エディンバラ動物園での故メルセデス(マーセディス)
彼女に関しては「メルセデス (1980 – 2011)、その生涯の軌跡」という投稿、及びその投稿の下の「過去関連投稿」を御参照下さい。オホトの父親はパトゥ (Patu #179 1976~1996) というのですが、彼は以前に御紹介したアモス (Amos #645)とモサ (Mosa #187) の息子です。つまりオホトと豊橋のキャンディは、共に祖母がモサということになりまから従姉妹同士の関係であるというわけです。「ロンドン動物園での飼育最後のホッキョクグマ、ピパラクの異国での悲運の死とキャンディの祖母モサの姿」、及び「ロシア国立映像記録保管所の映像から(2)~ 「二頭の赤ちゃんの冒険」は豊橋のキャンディの祖父の姿か?」という投稿を御参照下さい。
ロストック動物園はアークティク (Arctic #851 1991~2014) とオホト (Ohoto #1326 1991~ ) との間の繁殖に関して以下のように記録しています。あくまでロストック動物園の記録です。

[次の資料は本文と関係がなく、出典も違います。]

/-- A whole work entry has been read: it is checked in full, and completes at once, waits, or is ready for dispatch. -/
def State.entryRead (s : State) (k n : Nat) (x : Task) (q : WorkQueue) (e : List Byte) : State :=
  let segs := match s.ctx? x.context with
    | some c => c.segs
    | none => []
  let flags := field e 2 2
  let s := s.modQueue n WorkQueue.advance
  let y := { x with
    opcode := field e 1 1, tag := field e 4 4, flags := flags % 64, body := .nop, segs := segs
    budget := s.budgetOf q flags (field e 0x08 5)
    sigObj := if flagSignal flags then some (field e 0x10 2 % 2 ^ 14) else none }
  let down := mkDetail 0x47 (some x.vein) 0 (s.entrySeq .domainDown noQuarry x.vein)
  match s.vein? x.vein with
  | none => (s.setTask k y).failTask k .domainDown down
  | some v =>
    if setHas s.blk.veinDown x.vein then (s.setTask k y).failTask k .domainDown down
    else if q.abort.isSome then ((s.setTask k y).failTask k .aborted abortDetail).settleAbort
    else match s.malformedAt (some v) segs e with
      | some off =>
        (s.setTask k { y with sigObj := none, budget := none }).failTask k .malformed (mkDetail 0x40 (some off) 0 0)
      | none =>
        let wait := if flagWait flags then some (field e 0x18 2 % 2 ^ 14, condOf (bits (field e 0x18 2) 14 2) (field e 0x1C 4)) else none
        let y := { y with body := workBody e, waitBefore := wait, phase := if wait.isSome then .waiting else .ready }
        let s := (s.setTask k y).missDeadline k
        match wait, (s.task? k).map (·.phase) with
        | some (obj, c), some Phase.waiting => s.registerWait k obj c
        | _, _ => s

/-- A whole admin entry has been read. -/
def State.adminRead (s : State) (k : Nat) (x : Task) (e : List Byte) : State :=
  let s := { s with adm := { s.adm with head := (s.adm.head + 1) % 2 ^ s.adm.log2, ownStall := false, bells := bellTake s.adm.bells } }
  let y := { x with opcode := field e 1 1, tag := field e 4 4, flags := field e 2 2 % 64 }
  match s.malformedAt none [] e with
  | some off => (s.setTask k y).failTask k .malformed (mkDetail 0x40 (some off) 0 0)
  | none => s.setTask k { y with admin := some (adminBody e), phase := .ready }

/-- The lines of an entry have been read. -/
def State.entryFetched (s : State) (q : Option Nat) (host : HostData) : State :=
  match s.tasks.find? (fun e => decide (e.2.queue = q) && decide (e.2.phase = .fetching)) with
  | none => s
  | some (k, x) =>
    match s.readRing k x 0 64 host with
    | (r, .notYet) => r
    | (r, .failed why) => ((r.takeRsps (.sequencer k)).ringFailed k why).settleAbort
    | (s, .bytes a) =>
      if !bit (field a 0 1) 0 then s.ownZero k x
      else
        let remote := match s.reachRing k x 0 false with
          | .to (.remote _ _) _ => true
          | _ => false
        let pending := s.fab.ops.any (fun e => decide (e.2.src = .sequencer k))
        let asked := decide (1 < (s.rsps.filter (fun e => decide (e.2.dst = .sequencer k))).length)
        if remote && !pending && !asked then s.askLine k 64 192
        else match s.readRing k x 64 192 host with
          | (s, .notYet) => s
          | (s, .failed why) => ((s.takeRsps (.sequencer k)).ringFailed k why).settleAbort
          | (s', .bytes b) =>
            let segs := match s.ctx? x.context with
              | some c => c.segs
              | none => []
            -- a child list that the entry is checked with is read like any other data (R310, R328)
            let ps := if x.queue.isSome then s.configList segs (a ++ b) else []
            if ps.any (fun p => !(s.hostHeld p.1 p.2 false).isEmpty) then ps.foldl (fun s p => s.recallHost p.1 p.2 false) s
            else
              let s := (s'.takeRsps (.sequencer k)).dropGrants (.sequencer k)
              match q with
              | none => s.adminRead k x (a ++ b)
              | some n => match s.queue? n with
                | some y => ps.foldl (fun s p => s.dropFresh p.1 p.2) (s.entryRead k n x y (a ++ b))
                | none => s

/-- What the codes found where an entry lies in this block's memory (R246, R257). -/
def State.entryFound (s : State) (q : Option Nat) (f : DramFinding) : State :=
  match s.tasks.find? (fun e => decide (e.2.queue = q) && decide (e.2.phase = .fetching)) with
  | none => s
  | some (k, x) =>
    match s.reachRing k x 0 false with
    | .to (.device a _) _ => if (s.hostHeld a 256 false).isEmpty then s.bulkFound [(a, 256)] f else s
    | _ => s

def execEntryFetched (q : Option Nat) (host : HostData) (f : DramFinding) (s : State) : Host.Outcome State Fault Refusal :=
  .next ((s.entryFound q f).entryFetched q host)

/-! ## ENTRY_DISPATCH (R373, R380) -/

/-- A FENCE of the queue before this entry holds it, with the entries that the FENCE covers (R380). -/
def fenced (before : List (Nat × Task)) : Bool :=
  before.any (fun e => (match e.2.body with
    | .fence _ => true
    | _ => false) && !(decide (e.2.phase = .ended) || decide (e.2.phase = .due) || decide (e.2.phase = .written)))

/-- A condition of R373 and R380 that an entry still waits for. -/
def State.mayDispatch (s : State) (k : Nat) (x : Task) (q : WorkQueue) : Bool :=
  let before := (s.queueTasks q).takeWhile (fun e => e.1 != k)
  before.all (fun e => !e.2.undispatched) && !fenced before
    && (!flagSerial x.flags || before.all (fun e => e.2.over))
    && (match x.body with
      | .timestamp => !before.any (·.2.launchWaits)
      | _ => true)

/-- The entries that a FENCE covers: every earlier one of its queue, and with VEIN every one of the vein that has been dispatched. -/
def State.covered (s : State) (k : Nat) (x : Task) (q : WorkQueue) : NSet :=
  let mine := ((s.queueTasks q).takeWhile (fun e => e.1 != k)).map (·.1)
  match x.body with
  | .fence true => (s.tasks.filter (fun e => mine.contains e.1 || (e.1 != k && e.2.queue.isSome && e.2.vein == x.vein
      && !e.2.undispatched && !e.2.launchWaits))).map (·.1)
  | .fence false => mine
  | _ => x.tiles

/-- The entry is handed to its engines; the command's own row then runs it. New work of an evicted context finds its objects restored
(R353), and takes the segment set of its dispatch (R267). -/
def execEntryDispatch (k : Nat) (s : State) : Host.Outcome State Fault Refusal :=
  .next (match s.task? k with
    | none => s
    | some x =>
      if decide (x.phase ≠ .ready) then s
      else
        let r := if x.opcode = 0x20 then s.now else x.result
        match x.queue with
        | none => if decide (s.adm.running = some k) then s.setTask k { x with phase := .dispatched, result := r } else s
        | some n =>
          match s.queue? n with
          | none => s
          | some q =>
            if s.host.retry || decide (s.blk.state = .halted) || decide (s.blk.state = .sleep) || !s.mayDispatch k x q then s
            else
              let s := s.restoreCtx x.context
              let segs := match s.ctx? x.context with
                | some c => c.segs
                | none => x.segs
              s.setTask k { x with phase := .dispatched, segs := segs, result := r, tiles := s.covered k x q })

end Sys2Proof.Machine
end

① 2000年2月3日 2頭誕生 性別はMと? 同日死亡
?は同日死亡 Mは5月14日死亡
② 2000年10月12,13日 2頭誕生 性別不明 共に同日死亡
③ 2002年1月11,13日 2頭誕生 性別はMM 共に同日死亡
④ 2005年3月25日 2頭誕生 性別はMM 同日死亡
1頭は3月27日死亡、1頭は4月4日死亡
⑤ 2009年10月13日 1頭誕生 性別はF ミライ(#3017)
⑥ 2013年11月21日 1頭誕生 性別はM "ライト"(#3314)
このロストック動物園の記録はいささか危うい部分を含んでいます。個別に見ていみましょう。まず①2000年2月の双子出産ですが、1頭は3ヶ月以上生存したことになっています。②2000年10月の出産は前回の出産から8か月ほどしか経過せずにまた出産したことになっていますが、このことは①において3ヶ月以上生存した個体は人工哺育された個体であることを示すことになります。③の2002年の出産ですが、2頭の出産日が2日間離れていることは非常に奇妙です。⑥2103年11月の出産ですが、実はこれは双子の出産ではなかったかを疑わせる点が記録上に存在しています。ロストック動物園はこの2013年誕生個体について二つの個体番号を付与しているからです。一つは#3314 であり、もう一つは#3333 です。2014年に発行された前年版の血統台帳では生存している⑥2013年誕生個体の血統番号を#3333としているにもかかわらず、最近になってこの#3333を欠番としてしまい(これは極めて異例です)、そして生存個体を#3314 としてしまっているのです。つまり⑥2013年誕生個体は実は2頭だったのではないかという疑問が湧いてきます。全体的に見ますとオホトの出産日は大きくばらけていますし、2頭を二日間離れて出産したことになっていたりなど不自然さの感じられる記録です。このAWにおいては一般的にはあまり考えていない方法によってホッキョクグマの繫殖がなされているという感じがロストック動物園の記録を見ただけでも感じられてきます。それは、ロストック動物園の情報に単純な誤りがあるといったレベルの話ではなく、このような不自然さを生じさせている不気味な「何物か」が存在しているだろうということです。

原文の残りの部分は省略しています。